**Exercise inputs**

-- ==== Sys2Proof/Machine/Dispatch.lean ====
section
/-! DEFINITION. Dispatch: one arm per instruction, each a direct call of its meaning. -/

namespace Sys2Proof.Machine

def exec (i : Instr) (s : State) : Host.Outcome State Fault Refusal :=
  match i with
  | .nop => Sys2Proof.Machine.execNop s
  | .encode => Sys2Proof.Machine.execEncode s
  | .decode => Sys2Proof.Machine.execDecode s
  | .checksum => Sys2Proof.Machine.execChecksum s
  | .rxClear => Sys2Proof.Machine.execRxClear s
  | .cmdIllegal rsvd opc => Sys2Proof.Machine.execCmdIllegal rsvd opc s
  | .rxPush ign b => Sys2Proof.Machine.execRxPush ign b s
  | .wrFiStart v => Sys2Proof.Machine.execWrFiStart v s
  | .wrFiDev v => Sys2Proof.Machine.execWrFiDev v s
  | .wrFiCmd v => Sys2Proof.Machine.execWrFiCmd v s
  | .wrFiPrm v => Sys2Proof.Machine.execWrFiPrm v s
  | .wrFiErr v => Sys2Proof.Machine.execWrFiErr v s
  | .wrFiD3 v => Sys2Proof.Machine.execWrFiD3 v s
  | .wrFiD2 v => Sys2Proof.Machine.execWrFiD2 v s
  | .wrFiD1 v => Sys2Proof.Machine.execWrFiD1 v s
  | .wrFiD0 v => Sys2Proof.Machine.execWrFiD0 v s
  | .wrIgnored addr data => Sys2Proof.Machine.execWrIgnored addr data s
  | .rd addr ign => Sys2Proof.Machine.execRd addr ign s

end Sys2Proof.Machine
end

---

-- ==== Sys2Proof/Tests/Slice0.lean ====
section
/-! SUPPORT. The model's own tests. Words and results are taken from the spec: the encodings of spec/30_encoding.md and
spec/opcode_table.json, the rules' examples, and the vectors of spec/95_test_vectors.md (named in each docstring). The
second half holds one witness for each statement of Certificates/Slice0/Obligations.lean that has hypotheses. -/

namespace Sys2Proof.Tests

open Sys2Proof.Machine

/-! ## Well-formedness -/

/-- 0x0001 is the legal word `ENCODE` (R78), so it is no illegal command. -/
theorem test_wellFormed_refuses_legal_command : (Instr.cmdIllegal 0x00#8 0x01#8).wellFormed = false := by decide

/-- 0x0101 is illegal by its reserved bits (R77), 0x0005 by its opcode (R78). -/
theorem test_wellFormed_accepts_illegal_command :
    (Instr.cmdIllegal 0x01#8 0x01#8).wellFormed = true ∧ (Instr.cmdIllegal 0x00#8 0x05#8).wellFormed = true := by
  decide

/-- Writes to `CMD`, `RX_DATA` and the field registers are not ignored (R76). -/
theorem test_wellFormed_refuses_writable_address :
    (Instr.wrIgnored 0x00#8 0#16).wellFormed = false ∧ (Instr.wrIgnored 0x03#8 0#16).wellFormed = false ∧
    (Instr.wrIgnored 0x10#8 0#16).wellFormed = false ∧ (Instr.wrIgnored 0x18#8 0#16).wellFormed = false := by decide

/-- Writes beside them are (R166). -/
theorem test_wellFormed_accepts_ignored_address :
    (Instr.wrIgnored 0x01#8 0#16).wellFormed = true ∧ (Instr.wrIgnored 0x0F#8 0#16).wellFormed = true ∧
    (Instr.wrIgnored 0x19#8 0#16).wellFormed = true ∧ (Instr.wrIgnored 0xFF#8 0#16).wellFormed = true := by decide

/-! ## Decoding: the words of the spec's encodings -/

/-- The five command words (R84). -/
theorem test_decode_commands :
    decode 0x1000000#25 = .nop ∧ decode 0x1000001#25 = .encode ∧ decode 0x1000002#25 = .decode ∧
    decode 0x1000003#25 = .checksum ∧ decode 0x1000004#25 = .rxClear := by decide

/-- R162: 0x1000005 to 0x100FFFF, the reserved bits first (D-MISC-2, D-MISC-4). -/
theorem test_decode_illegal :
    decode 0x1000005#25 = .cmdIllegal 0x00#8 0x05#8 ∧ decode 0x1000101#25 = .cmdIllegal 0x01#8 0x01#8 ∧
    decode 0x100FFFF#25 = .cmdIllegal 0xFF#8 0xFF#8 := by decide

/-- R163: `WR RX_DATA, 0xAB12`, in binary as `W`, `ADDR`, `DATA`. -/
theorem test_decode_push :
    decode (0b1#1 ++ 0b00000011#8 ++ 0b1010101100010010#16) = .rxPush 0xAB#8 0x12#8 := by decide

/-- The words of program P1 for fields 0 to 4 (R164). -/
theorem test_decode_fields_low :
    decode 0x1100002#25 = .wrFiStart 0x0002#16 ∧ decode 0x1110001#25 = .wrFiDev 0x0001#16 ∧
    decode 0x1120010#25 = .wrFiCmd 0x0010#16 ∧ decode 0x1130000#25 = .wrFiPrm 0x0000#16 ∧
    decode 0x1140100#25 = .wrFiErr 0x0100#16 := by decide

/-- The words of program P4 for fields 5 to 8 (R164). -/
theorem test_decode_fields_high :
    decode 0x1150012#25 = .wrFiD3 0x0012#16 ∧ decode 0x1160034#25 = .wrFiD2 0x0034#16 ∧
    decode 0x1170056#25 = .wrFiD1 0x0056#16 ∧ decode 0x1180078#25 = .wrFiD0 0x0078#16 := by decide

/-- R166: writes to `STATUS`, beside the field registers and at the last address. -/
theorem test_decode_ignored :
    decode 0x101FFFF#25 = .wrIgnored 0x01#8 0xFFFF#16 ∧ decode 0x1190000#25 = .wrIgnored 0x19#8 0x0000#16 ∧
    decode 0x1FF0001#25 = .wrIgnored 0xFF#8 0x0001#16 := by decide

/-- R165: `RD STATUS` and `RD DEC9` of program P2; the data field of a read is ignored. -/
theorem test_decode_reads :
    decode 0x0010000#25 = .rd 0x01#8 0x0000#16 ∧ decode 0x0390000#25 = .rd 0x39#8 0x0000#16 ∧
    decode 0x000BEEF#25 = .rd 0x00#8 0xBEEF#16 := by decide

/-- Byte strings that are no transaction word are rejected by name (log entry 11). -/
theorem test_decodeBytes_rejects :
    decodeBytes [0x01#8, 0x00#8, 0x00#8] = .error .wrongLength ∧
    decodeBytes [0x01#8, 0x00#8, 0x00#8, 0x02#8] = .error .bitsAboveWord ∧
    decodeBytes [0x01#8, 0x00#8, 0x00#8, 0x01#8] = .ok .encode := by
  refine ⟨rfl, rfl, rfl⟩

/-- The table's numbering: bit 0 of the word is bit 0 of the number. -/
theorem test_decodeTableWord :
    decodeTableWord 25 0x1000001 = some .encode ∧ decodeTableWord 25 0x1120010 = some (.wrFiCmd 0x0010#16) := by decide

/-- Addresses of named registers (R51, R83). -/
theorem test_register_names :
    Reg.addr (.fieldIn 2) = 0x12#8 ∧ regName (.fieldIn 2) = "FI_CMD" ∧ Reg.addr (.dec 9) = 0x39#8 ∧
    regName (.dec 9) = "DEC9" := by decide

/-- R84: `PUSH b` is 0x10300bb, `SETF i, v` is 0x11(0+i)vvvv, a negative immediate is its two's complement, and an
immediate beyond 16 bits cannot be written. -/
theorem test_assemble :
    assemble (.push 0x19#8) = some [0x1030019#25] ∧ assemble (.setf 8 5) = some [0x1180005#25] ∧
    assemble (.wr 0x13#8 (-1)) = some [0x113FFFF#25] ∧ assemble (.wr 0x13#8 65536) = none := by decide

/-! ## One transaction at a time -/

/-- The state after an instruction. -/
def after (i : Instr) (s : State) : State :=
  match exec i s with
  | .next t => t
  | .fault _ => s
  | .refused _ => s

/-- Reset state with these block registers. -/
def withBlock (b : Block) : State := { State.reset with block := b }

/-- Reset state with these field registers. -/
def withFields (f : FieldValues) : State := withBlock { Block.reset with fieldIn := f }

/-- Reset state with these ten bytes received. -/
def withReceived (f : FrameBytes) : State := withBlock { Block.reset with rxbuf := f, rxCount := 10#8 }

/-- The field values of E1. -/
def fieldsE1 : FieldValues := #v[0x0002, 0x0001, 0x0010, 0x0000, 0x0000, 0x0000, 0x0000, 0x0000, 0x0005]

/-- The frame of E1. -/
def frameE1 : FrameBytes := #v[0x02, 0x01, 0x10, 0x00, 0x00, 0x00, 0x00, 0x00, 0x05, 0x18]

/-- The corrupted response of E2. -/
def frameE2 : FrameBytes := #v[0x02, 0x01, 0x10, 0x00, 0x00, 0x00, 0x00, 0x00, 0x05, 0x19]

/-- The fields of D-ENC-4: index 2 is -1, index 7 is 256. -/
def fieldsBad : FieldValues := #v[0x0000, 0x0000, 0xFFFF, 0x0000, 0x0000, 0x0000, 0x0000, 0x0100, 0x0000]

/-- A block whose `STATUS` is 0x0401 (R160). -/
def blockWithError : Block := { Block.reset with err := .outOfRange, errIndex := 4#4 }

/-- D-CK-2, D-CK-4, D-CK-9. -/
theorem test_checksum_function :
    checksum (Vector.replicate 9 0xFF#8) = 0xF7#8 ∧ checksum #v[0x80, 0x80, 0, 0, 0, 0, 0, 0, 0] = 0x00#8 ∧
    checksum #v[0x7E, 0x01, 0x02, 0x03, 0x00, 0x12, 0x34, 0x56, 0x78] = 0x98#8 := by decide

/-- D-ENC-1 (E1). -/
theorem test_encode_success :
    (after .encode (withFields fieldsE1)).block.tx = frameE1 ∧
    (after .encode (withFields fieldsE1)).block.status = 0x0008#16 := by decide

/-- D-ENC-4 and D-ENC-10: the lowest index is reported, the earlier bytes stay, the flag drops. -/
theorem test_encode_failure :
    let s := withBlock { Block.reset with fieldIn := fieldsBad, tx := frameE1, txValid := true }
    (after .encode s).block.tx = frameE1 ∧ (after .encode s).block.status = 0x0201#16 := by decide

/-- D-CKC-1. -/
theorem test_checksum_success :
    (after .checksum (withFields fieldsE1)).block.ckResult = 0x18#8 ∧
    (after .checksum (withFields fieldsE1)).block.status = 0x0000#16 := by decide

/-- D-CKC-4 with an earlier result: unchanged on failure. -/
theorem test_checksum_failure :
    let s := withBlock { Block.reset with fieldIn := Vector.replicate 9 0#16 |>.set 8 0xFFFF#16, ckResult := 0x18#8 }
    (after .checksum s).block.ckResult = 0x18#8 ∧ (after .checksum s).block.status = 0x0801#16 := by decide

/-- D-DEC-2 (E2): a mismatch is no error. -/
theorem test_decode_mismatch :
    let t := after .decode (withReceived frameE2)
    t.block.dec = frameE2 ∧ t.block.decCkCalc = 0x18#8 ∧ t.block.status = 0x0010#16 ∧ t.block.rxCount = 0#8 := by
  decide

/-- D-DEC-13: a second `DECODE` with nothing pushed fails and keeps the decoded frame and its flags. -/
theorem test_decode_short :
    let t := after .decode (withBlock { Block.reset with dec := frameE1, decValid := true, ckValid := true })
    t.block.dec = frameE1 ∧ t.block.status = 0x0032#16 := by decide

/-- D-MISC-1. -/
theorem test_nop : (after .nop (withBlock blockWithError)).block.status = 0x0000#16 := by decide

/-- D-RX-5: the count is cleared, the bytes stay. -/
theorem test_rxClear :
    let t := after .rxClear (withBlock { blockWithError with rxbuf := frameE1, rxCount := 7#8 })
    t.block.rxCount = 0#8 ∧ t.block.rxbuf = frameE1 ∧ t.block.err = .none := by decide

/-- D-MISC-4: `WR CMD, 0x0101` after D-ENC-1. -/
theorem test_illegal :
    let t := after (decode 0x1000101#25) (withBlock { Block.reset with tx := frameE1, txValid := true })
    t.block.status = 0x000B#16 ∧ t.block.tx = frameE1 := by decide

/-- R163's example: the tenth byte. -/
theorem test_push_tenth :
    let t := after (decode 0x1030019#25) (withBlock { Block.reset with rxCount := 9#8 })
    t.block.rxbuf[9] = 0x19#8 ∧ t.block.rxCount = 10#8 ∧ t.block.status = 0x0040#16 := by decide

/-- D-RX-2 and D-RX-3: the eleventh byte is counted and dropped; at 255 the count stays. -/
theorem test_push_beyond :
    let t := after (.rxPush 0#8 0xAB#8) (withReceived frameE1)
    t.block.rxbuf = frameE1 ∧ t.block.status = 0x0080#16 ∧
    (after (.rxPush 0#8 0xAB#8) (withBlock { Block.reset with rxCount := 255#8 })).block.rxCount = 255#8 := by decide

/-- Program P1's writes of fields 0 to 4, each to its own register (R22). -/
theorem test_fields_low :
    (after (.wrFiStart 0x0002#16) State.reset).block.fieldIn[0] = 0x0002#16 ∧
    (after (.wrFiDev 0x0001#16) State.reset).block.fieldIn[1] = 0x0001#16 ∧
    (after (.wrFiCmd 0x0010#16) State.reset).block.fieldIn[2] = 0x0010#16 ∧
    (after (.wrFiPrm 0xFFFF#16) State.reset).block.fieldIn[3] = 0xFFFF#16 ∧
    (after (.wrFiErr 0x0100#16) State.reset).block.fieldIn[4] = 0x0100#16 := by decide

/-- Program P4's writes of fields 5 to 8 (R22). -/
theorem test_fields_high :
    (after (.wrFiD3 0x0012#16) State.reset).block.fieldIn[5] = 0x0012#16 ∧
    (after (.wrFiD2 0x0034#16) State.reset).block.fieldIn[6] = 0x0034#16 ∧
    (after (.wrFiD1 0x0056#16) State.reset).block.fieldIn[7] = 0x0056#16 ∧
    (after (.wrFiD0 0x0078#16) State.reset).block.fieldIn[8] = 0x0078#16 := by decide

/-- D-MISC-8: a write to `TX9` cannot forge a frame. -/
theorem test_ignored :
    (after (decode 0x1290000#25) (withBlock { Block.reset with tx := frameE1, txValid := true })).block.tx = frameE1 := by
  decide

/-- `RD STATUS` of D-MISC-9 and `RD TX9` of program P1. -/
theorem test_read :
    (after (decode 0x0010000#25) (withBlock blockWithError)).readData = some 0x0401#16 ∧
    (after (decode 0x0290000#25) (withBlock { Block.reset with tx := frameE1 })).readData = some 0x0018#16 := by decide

---

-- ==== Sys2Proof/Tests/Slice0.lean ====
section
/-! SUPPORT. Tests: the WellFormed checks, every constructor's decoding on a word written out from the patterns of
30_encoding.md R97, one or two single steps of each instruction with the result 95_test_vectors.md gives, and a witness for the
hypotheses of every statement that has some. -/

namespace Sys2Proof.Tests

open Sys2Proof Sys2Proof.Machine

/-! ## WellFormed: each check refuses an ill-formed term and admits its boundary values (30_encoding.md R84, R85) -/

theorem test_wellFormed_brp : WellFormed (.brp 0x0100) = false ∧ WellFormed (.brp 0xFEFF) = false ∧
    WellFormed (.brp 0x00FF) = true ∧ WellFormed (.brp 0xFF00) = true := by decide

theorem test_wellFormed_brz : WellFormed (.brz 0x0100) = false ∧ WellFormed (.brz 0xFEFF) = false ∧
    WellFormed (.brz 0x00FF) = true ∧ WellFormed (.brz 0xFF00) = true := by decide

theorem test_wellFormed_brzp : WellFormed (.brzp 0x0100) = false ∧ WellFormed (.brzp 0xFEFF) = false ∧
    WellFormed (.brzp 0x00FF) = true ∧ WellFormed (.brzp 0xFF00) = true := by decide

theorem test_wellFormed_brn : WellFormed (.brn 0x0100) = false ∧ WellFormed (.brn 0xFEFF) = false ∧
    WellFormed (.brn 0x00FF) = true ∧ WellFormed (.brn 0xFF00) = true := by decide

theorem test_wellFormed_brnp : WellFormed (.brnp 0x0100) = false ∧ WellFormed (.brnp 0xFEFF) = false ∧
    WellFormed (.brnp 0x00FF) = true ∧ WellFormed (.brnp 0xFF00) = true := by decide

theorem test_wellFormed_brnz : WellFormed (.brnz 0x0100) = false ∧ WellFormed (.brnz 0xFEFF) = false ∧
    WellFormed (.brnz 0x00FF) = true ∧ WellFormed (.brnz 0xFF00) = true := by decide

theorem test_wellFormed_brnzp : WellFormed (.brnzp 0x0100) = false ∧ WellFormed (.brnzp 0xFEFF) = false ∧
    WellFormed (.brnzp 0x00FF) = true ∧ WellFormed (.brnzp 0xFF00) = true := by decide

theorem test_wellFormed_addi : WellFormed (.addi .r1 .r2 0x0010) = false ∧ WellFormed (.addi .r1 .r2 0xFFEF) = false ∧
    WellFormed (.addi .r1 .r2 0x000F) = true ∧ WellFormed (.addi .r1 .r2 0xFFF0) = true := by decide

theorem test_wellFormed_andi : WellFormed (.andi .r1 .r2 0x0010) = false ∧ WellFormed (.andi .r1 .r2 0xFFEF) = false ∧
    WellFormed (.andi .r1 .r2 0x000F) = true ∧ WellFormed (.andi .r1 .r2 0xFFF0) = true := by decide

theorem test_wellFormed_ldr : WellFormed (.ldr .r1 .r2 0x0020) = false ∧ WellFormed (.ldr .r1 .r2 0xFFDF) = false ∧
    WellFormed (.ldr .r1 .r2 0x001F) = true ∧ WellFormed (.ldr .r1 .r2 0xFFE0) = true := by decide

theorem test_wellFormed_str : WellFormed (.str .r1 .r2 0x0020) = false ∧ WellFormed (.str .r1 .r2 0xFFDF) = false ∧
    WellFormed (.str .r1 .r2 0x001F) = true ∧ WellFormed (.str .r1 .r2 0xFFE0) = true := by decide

**Try it**
Only the lines above starting at the line that holds "(after (.wrFiDev 0x0001#16)" and ending at the line that holds "(after (decode 0x0290000#25)" are to be repeated, exactly and in full.

**Answer to this task**
    (after (.wrFiDev 0x0001#16) State.reset).block.fieldIn[1] = 0x0001#16 ∧
    (after (.wrFiCmd 0x0010#16) State.reset).block.fieldIn[2] = 0x0010#16 ∧
    (after (.wrFiPrm 0xFFFF#16) State.reset).block.fieldIn[3] = 0xFFFF#16 ∧
    (after (.wrFiErr 0x0100#16) State.reset).block.fieldIn[4] = 0x0100#16 := by decide

/-- Program P4's writes of fields 5 to 8 (R22). -/
theorem test_fields_high :
    (after (.wrFiD3 0x0012#16) State.reset).block.fieldIn[5] = 0x0012#16 ∧
    (after (.wrFiD2 0x0034#16) State.reset).block.fieldIn[6] = 0x0034#16 ∧
    (after (.wrFiD1 0x0056#16) State.reset).block.fieldIn[7] = 0x0056#16 ∧
    (after (.wrFiD0 0x0078#16) State.reset).block.fieldIn[8] = 0x0078#16 := by decide

/-- D-MISC-8: a write to `TX9` cannot forge a frame. -/
theorem test_ignored :
    (after (decode 0x1290000#25) (withBlock { Block.reset with tx := frameE1, txValid := true })).block.tx = frameE1 := by
  decide

/-- `RD STATUS` of D-MISC-9 and `RD TX9` of program P1. -/
theorem test_read :
    (after (decode 0x0010000#25) (withBlock blockWithError)).readData = some 0x0401#16 ∧
    (after (decode 0x0290000#25) (withBlock { Block.reset with tx := frameE1 })).readData = some 0x0018#16 := by decide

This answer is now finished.